By Mike Cohen
Could it be “Low T?”
By now you’ve probably heard this line or otherwise seen a multitude of TV or newspaper ads for testosterone gel products. Increasingly, drug manufacturers have been tapping into this billion dollar market aimed at men over 40, which is when men sometimes start to feel the signs of aging and decreased desire for sexual relations. The gel is easy to use. It’s applied once daily to the shoulders or upper arms. AndroGel can also be applied to the abdomen.

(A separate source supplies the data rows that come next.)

/-- Place `n` frames of a class for partition `p` in a tier of one of some neighbourhoods (R238, R240): the neighbourhood and
the frames; none where there is no room. `new` marks an allocation or a promotion, which a lowered quota refuses (R236). What a peer
has room for is found when it is asked. -/
def Dev.place (s : Dev) (p tier cls n : Nat) (ns : List Nat) (new : Bool) : Option (Dev × Nat × List Nat) :=
  let s := s.noteQuota p
  if new && s.overQuota p tier false then none
  else if tier < 2 then
    match s.bestNbhd p tier cls n false ns with
    | none => none
    | some b =>
      let (s, l) := Dev.takeFrames p b tier cls false n s []
      some (s.showPool p b tier, b, l)
  else
    let b := ns.getD (Config.pick s.seed % ns.length) 0
    let s := s.fresh
    if tier = 2 then (if s.remoteOpen p then some (s, b, List.replicate n 0) else none)
    else if s.flag Reg.CS_PART_SPILL_HOST_EN p && s.framesFit p 0 3 cls n false then
      let (s, l) := Dev.takeFrames p 0 3 cls false n s []
      some (s, b, l)
    else none

/-- Free frames of partition `p`: local ones wait to be zeroed, host ones are free at once. -/
def Dev.freeFrames (s : Dev) (p cls : Nat) (l : List Nat) : Dev :=
  let s := l.foldl (fun s a =>
    if a = 0 then s
    else
      let g := s.chunkOf p a
      let f := (a - s.chunkAddr g) / frameSize cls
      let k := s.chunk g
      let used := k.used.filter (fun x => x ≠ f)
      let k : Chunk := if a < hostBase then { k with used := used, dirty := k.dirty ++ [f] } else { k with used := used }
      if k.used = [] ∧ k.dirty = [] then s.cs (fun x => { x with chunks := x.chunks.erase g })
      else s.cs (fun x => { x with chunks := NMap.set {} x.chunks g k })) s
  match l.find? (fun a => decide (a ≠ 0) && decide (a < hostBase)) with
  | some a => s.showPool p (chunkNbhd (granuleOf a)) (chunkTier (granuleOf a))
  | none => s

/-- FRAME_ZEROING_DONE (R239, R477): freed frames of a pool hold zeros, and a chunk with none in use returns to it. -/
def doFrameZeroingDone (nbhd tier : Nat) (s : Dev) : Dev :=
  if !s.flag Reg.CS_CTRL_EN 0 then s
  else
    let mine := s.coil.chunks.filter (fun e => chunkTier e.1 == tier && chunkNbhd e.1 == nbhd && !e.2.dirty.isEmpty)
    mine.foldl (fun s e =>
      let s := e.2.dirty.foldl (fun s f =>
        let a := s.chunkAddr e.1 + f * frameSize e.2.cls
        (s.zero a (frameSize e.2.cls)).clearBad a (frameSize e.2.cls)) s
      let s := if e.2.used = [] then (s.cs (fun x => { x with chunks := x.chunks.erase e.1 })).wr Reg.PA_MEM_OWNER_OWNER e.1 0
        else s.cs (fun x => { x with chunks := NMap.set {} x.chunks e.1 { e.2 with dirty := [] } })
      s.showPool e.2.part nbhd tier) s

/-! Coil data (R227 to R229) -/

/-- The pieces of memory that hold `n` bytes of a coil from byte `off` on. -/
def Coil.pieces (k : Coil) : Nat → Nat → Nat → List (Nat × Nat)
  | 0, _, _ => []
  | fuel + 1, off, n =>
    if n = 0 then []
    else
      let z := frameSize k.cls
      let m := min (z - off % z) n
      (k.ext.getD (off / z) 0 + off % z, m) :: k.pieces fuel (off + m) (n - m)

/-- The pieces of `n` bytes from byte `off` on. -/
def Coil.span (k : Coil) (off n : Nat) : List (Nat × Nat) := k.pieces (k.ext.length + 1) off n

/-- The pieces of `n` records from physical index `i` on, wrapping at CAP. -/
def Coil.records (k : Coil) (i n : Nat) : List (Nat × Nat) :=
  let m := min n (k.cap - i)
  k.span (i * k.record) (m * k.record) ++ k.span 0 ((n - m) * k.record)

/-- What a read of `n` bytes from byte `off` on meets, or of `n` records from logical index `off` on (R229). -/
def Coil.reads (k : Coil) (off n : Nat) : List (Nat × Nat) :=
  if k.ring then k.records ((k.head + k.cap - k.count % k.cap + off) % k.cap) n else k.span off n

/-- The bytes of some pieces. -/
def Dev.gather (s : Dev) (ps : List (Nat × Nat)) : List Byte := (ps.map (fun x => s.bytes x.1 x.2)).flatten

/-- Write bytes over some pieces. -/
def Dev.scatter : List (Nat × Nat) → List Byte → Dev → Dev
  | [], _, s => s
  | (a, n) :: r, bs, s => Dev.scatter r (bs.drop n) ((s.putBytes a (bs.take n)).clearBad a n)

/-- The first unit with an uncorrectable error that a read of some pieces meets. -/
def Dev.piecesBad (s : Dev) (ps : List (Nat × Nat)) : Option Nat := ps.findSome? (fun x => s.badUnit x.1 x.2)

/-- The first such unit that a write of some pieces covers only in part (R438). -/
def Dev.piecesPartial (s : Dev) (ps : List (Nat × Nat)) : Option Nat :=
  ps.findSome? (fun x => s.badMem.find? (fun u => decide (u * 64 < x.1 + x.2) && decide (x.1 < u * 64 + 64) &&
    !(decide (x.1 ≤ u * 64) && decide (u * 64 + 64 ≤ x.1 + x.2))))

/-- Whether a coil's memory is in this module. -/
def Coil.here (k : Coil) : Bool := decide (k.tier < 2)

/-- Whether some addresses lie on a lost device (R248). -/
def Dev.onLost (s : Dev) (l : List Nat) : Bool := l.any s.deviceLost

/-! Coil data outside this module (R247, R356, R358): it stays ciphertext under the owner's memory key -/

/-- The handle a coil's ciphertext is tweaked with. -/
def Coil.handle (k : Coil) (slot : Nat) : Nat := mkHandle k.owner k.gen slot

/-- The ciphertext of bytes from the unit at byte `off` of a coil on. -/
def cipherText (key h off : Nat) (bs : List Byte) : List Byte :=
  (List.range bs.length).map (fun i => Config.cipherByte key h (off + i) ((bs.drop (i / 64 * 64)).take 64))

/-- The clear text of a whole coil's ciphertext: what the module wrote, where the ciphertext is that of `old`. -/
def plainText (key h : Nat) (old bs : List Byte) : List Byte :=
  if bs = cipherText key h 0 old then old
  else (List.range bs.length).map (fun i => Config.plainByte key h i ((bs.drop (i / 64 * 64)).take 64))

/-- The memory key of a coil's owner. -/
def Dev.coilKey (s : Dev) (k : Coil) : Nat := (s.part k.owner).memKey

/-- All bytes of a coil that is in this module or at the host. -/
def Dev.coilBytes (s : Dev) (slot : Nat) (k : Coil) : List Byte :=
  let bs := s.gather (k.span 0 k.size)
  if k.tier = 3 then plainText (s.coilKey k) (k.handle slot) k.away bs else bs

/-- The ciphertext of a coil as it goes to a peer. -/
def Dev.coilCipher (s : Dev) (slot : Nat) (k : Coil) : List Byte := cipherText (s.coilKey k) (k.handle slot) 0 (s.coilBytes slot k)

/-- The ciphertext of the whole units that hold `n` bytes of a coil from byte `off` on, round the end of the coil. -/
def Dev.unitCipher (s : Dev) (slot : Nat) (k : Coil) (off n : Nat) : List Byte :=
  (List.range ((off + n + 63) / 64 - off / 64)).flatMap (fun i =>
    let u := (off / 64 * 64 + i * 64) % k.size
    cipherText (s.coilKey k) (k.handle slot) u (s.gather (k.span u 64)))

/-- Put the bytes of a coil of a slot into frames of a tier: ciphertext at the host. -/
def Dev.putFrames (s : Dev) (slot : Nat) (k : Coil) (tier : Nat) (dst : List Nat) (bs : List Byte) : Dev :=
  let z := frameSize k.cls
  let bs := if tier = 3 then cipherText (s.coilKey k) (k.handle slot) 0 bs else bs
  (List.range dst.length).foldl (fun s i =>
    let b := (bs.drop (i * z)).take z
    (s.putBytes (dst.getD i 0) b).clearBad (dst.getD i 0) b.length) s

/-! Policies (R241) -/

/-- Policy entry `e` of partition `p`. -/
def Dev.policy (s : Dev) (p e : Nat) : Nat := s.rd Reg.CS_POL_DATA (p + 64 * e)
/-- HOME. -/
def polHome (w : Nat) : Nat := nbits w 1 0
/-- FALLBACK. -/
def polFallback (w : Nat) : Bool := w.testBit 2
/-- PROMOTE_N. -/
def polN (w : Nat) : Nat := nbits w 6 3
/-- PROMOTE_WIN in ms. -/
def polWin (w : Nat) : Nat := nbits w 16 7
/-- DEMOTE_IDLE in ms. -/
def polIdle (w : Nat) : Nat := nbits w 28 17
/-- WARM_SHARE. -/
def polWarm (w : Nat) : Nat := nbits w 36 29
/-- SPILL_IDLE in s. -/
def polSpill (w : Nat) : Nat := nbits w 48 37
/-- SPILL_HOST. -/
def polSpillHost (w : Nat) : Bool := w.testBit 49

/-- The policy word of a coil. -/
def Dev.polOf (s : Dev) (k : Coil) : Nat := s.policy k.owner k.policy

/-- Time since the last touch of a coil. -/
def Dev.coilIdle (s : Dev) (k : Coil) : Nat := (s.now + 2 ^ 64 - k.lastTouch * 2 ^ 14) % 2 ^ 62

/-! Coil messages (R326, R356) -/

/-- The messages that carry some bytes of a coil, at most 256 MiB each. -/
def coilSplit : Nat → List Byte → List (Nat × List Byte)
  | 0, _ => []
  | n + 1, bs => (0, bs.take (2 ^ 28)) :: (coilSplit n (bs.drop (2 ^ 28))).map (fun x => (x.1 + 2 ^ 28, x.2))

/-- Send coil messages of one operation to a peer, and note what their outcome decides. `q` is the queue they are ordered in,
none for the store's own. `unit` says how many bytes one step of OFFSET is. -/
def Dev.coilSend (s : Dev) (n slot gen : Nat) (k : Coil) (op off unit : Nat) (q : Option Nat) (data : List Byte) (kind : TalkKind) : Dev :=
  let l := coilSplit (max 1 ((data.length + 2 ^ 28 - 1) / 2 ^ 28)) data
  let tag := s.coil.nextTag
  let s := s.cs (fun x => { x with nextTag := tag + 1, talks := x.talks ++ [{ tag := tag, peer := n, part := k.owner, slot := slot, gen := gen, kind := kind, left := l.length }] })
  l.foldl (fun s x => s.post
    { id := 0, peer := n, part := k.owner, queue := q.getD 0, typ := 8, ordered := false, reply := q.isNone, fin := .coil tag
      ext := [mkHandle k.owner gen slot, op, off + x.1 / unit], data := x.2, total := 1, incAt := 2, step := 4096 / unit }) s

/-- A peer that can be sent to is told that this module needs no more of what it holds of a coil. -/
def Dev.sendRelease (s : Dev) (n slot gen : Nat) (k : Coil) : Dev :=
  if s.peerRefused k.owner n ≠ 0 then s else s.coilSend n slot gen k 3 0 1 none [] .release

end Sys2Proof.Machine
end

Testosterone of course is the male hormone in the body that is primarily responsible for the normal growth and development of male sexual and reproductive organs. It’s important in maintaining bone health, energy levels, mood, and sexual desire. If men have low testosterone levels, doctors may prescribe one of the widely advertised testosterone gel products such as AndroGel 1% and Testim 1% to restore normal levels of testosterone.

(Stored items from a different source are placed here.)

/-- A coil whose touches ask for it is promoted, or seeks a victim where HBM has no room (R242). -/
def Dev.promote (s : Dev) (slot : Nat) : Dev :=
  let k := s.coilAt slot
  let w := s.polOf k
  if !s.flag Reg.CS_CTRL_MIG_EN 0 || k.tier != 1 || k.pinned || k.state != 1 || polN w == 0 || decide (k.touches < polN w) ||
     decide (slot % 256 < polWarm w) || (s.moveOf slot).isSome then s
  else match s.place k.owner 0 k.cls k.ext.length [k.nbhd] true with
  | some (s, _, dst) => s.queueMove slot 0 dst
  | none => s.cs (fun x => { x with moves := x.moves ++ [{ slot := slot, gen := k.gen, kind := .policy, tier := 0, dst := [], seeking := true }] })

/-- A touch (R232, R242). -/
def Dev.touchOnly (s : Dev) (slot : Nat) : Dev :=
  let k := s.coilAt slot
  let n := if polWin (s.polOf k) * 16000000 < s.coilIdle k then 0 else k.touches
  s.setCoil slot { k with touches := min 65535 (n + 1), touched := true, lastTouch := nbits s.now 61 14 }

/-- A touch, evaluated at once. -/
def Dev.touch (s : Dev) (slot : Nat) : Dev := (s.touchOnly slot).promote slot

/-! Handle checks and admission (R233 to R236) -/

/-- The misuse log (R234). -/
def Dev.mlog (s : Dev) (c : Cmd) (op h cause : Nat) : Dev :=
  let i := s.rd Reg.CS_STATUS_MLOG_HEAD 0
  let s := ((((s.wr Reg.CS_MLOG_HANDLE i h).wr Reg.CS_MLOG_INFO_PARTITION i (s.cPart c)).wr Reg.CS_MLOG_INFO_QUEUE i c.queue).wr
    Reg.CS_MLOG_INFO_OP i op).wr Reg.CS_MLOG_INFO_CAUSE i cause
  let s := (s.wr Reg.CS_MLOG_TIME i s.now).wr Reg.CS_STATUS_MLOG_HEAD 0 ((i + 1) % 32)
  if i = 31 then s.wr Reg.CS_STATUS_MLOG_WRAPPED 0 1 else s

/-- CS_NOT_OWNER. -/
def Dev.notOwner (s : Dev) (c : Cmd) (op h cause : Nat) : Dev :=
  ((s.bump Reg.CS_PART_NOTOWNER (s.cPart c) 1).mlog c op h cause).failEv c Ev.CS_NOT_OWNER 0 (hSlot h) 0

/-- CS_STALE_HANDLE. -/
def Dev.stale (s : Dev) (c : Cmd) (h : Nat) : Dev :=
  (s.bump Reg.CS_PART_STALE (hPart h) 1).failEv c Ev.CS_STALE_HANDLE 0 (hSlot h) 0

/-- Whether an operation needs ownership (R232), by its number. -/
def opOwned (op : Nat) : Bool := op == 1 || op == 7 || op == 8 || op == 9

/-- Whether an operation is write-class (R232). -/
def opWrite (op : Nat) : Bool := !(op == 2 || op == 5 || op == 10)

/-- An operation ends: its command completes and its admission is released (R235). -/
def Dev.opEnd (s : Dev) (o : CoilOp) (f : Dev → Dev) : Dev := (f s).coilRelease o.c

/-- An operation fails with a status that names its slot. -/
def Dev.opFail (s : Dev) (o : CoilOp) (st d0 : Nat) : Dev := s.opEnd o (fun s => s.failSt o.c st d0 0)

/-- An operation fails with an event that names its slot. -/
def Dev.opFailEv (s : Dev) (o : CoilOp) (e : Event) : Dev := s.opEnd o (fun s => s.failEv o.c e 0 o.slot 0)

/-- An operation waits for a migration of its coil. -/
def Dev.opMove (s : Dev) (o : CoilOp) : Dev := s.setOp o.c (fun o => { o with wait := .move })

/-- Start copying a coil (R236, R242): it is MIGRATING; its data is fetched from a peer, or sent to one. -/
def Dev.startMove (s : Dev) (m : Move) : Dev :=
  let k := s.coilAt m.slot
  let n := s.rd Reg.CS_PART_SPILL_SPILL_FNID k.owner
  let s := s.modCoil m.slot (fun k => { k with state := 2 })
  if m.tier = 2 then
    (s.setMove { m with started := true, peer := n, tag := s.coil.nextTag }).coilSend n m.slot m.gen k 6 0 1 none (s.coilCipher m.slot k) .store
  else
    let s := s.setMove { m with started := true }
    if k.tier = 2 then s.coilSend k.peer m.slot m.gen k 4 0 1 none [] .fetch else s

/-- Migrate a coil for an operation that waits for it: a fault-in or an explicit migration (R243, R244). -/
def Dev.moveFor (s : Dev) (o : CoilOp) (kind : MoveKind) (tier : Nat) : Dev :=
  let s := match s.moveOf o.slot with
    | some m => s.abandon m
    | none => s
  let k := s.coilAt o.slot
  let st := if k.tier = 2 then s.peerRefused k.owner k.peer
    else if tier = 2 ∧ (s.sendKey k.owner).isNone then stNoFkey else 0
  if st ≠ 0 then s.opFail o st o.slot
  else match s.place k.owner tier k.cls k.ext.length [k.nbhd] false with
  | none => s.opFailEv o Ev.CS_QUOTA
  | some (s, _, dst) =>
    let m : Move := { slot := o.slot, gen := k.gen, kind := kind, tier := tier, dst := dst }
    let s := if kind = .fault then s.bump Reg.CS_FAULT_INS 0 1 else s
    ((s.cs (fun x => { x with moves := x.moves ++ [m] })).opMove o).startMove m

/-- The tier a coil is faulted in to: LPDDR, or HBM if that is its HOME (R243); a replica that took the coil's place returns to
LPDDR (R248). -/
def Dev.faultTier (s : Dev) (k : Coil) : Nat := if !k.replica ∧ polHome (s.polOf k) = 0 then 0 else 1

/-- An operation needs a coil's data in this module: it waits for the fault-in of a REMOTE or HOST coil, or for one already
made for another (R243). -/
def Dev.needHere (s : Dev) (o : CoilOp) (f : Dev → Dev) : Dev :=
  let k := s.coilAt o.slot
  if k.here then f s
  else match s.moveOf o.slot with
  | some m => if m.kind = .fault then s.opMove o else s.moveFor o .fault (s.faultTier k)
  | none => s.moveFor o .fault (s.faultTier k)

/-- An access to some pieces of a coil: a lost device redirects it or loses the coil (R248). -/
def Dev.access (s : Dev) (o : CoilOp) (l : List Nat) (f : Dev → Dev) : Dev :=
  if !s.onLost l then f s
  else
    let s := s.redirect o.slot
    if (s.coilAt o.slot).state = 3 then s.opEnd o (fun s => s.failSt o.c Ev.CS_COIL_LOST.status o.slot 0)
    else s.needHere o f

What isn’t emphasized enough about these products is that their use can lead to adverse effects in children who are accidentally exposed to the drug. And that’s not hard to do since it easily gets on your hands, fingers, clothing, and bed sheets when applied. Then, people forget to wash their hands and forget that kids can absorb the drug upon contact. Testosterone can also cause harm to a pregnant woman’s developing fetus and can cause the development of masculine characteristics in children and women.
A few years ago the Food and Drug Administration (FDA) noted several cases of adverse effects in children. These occurred because of skin-to-skin contact with a person using the gel.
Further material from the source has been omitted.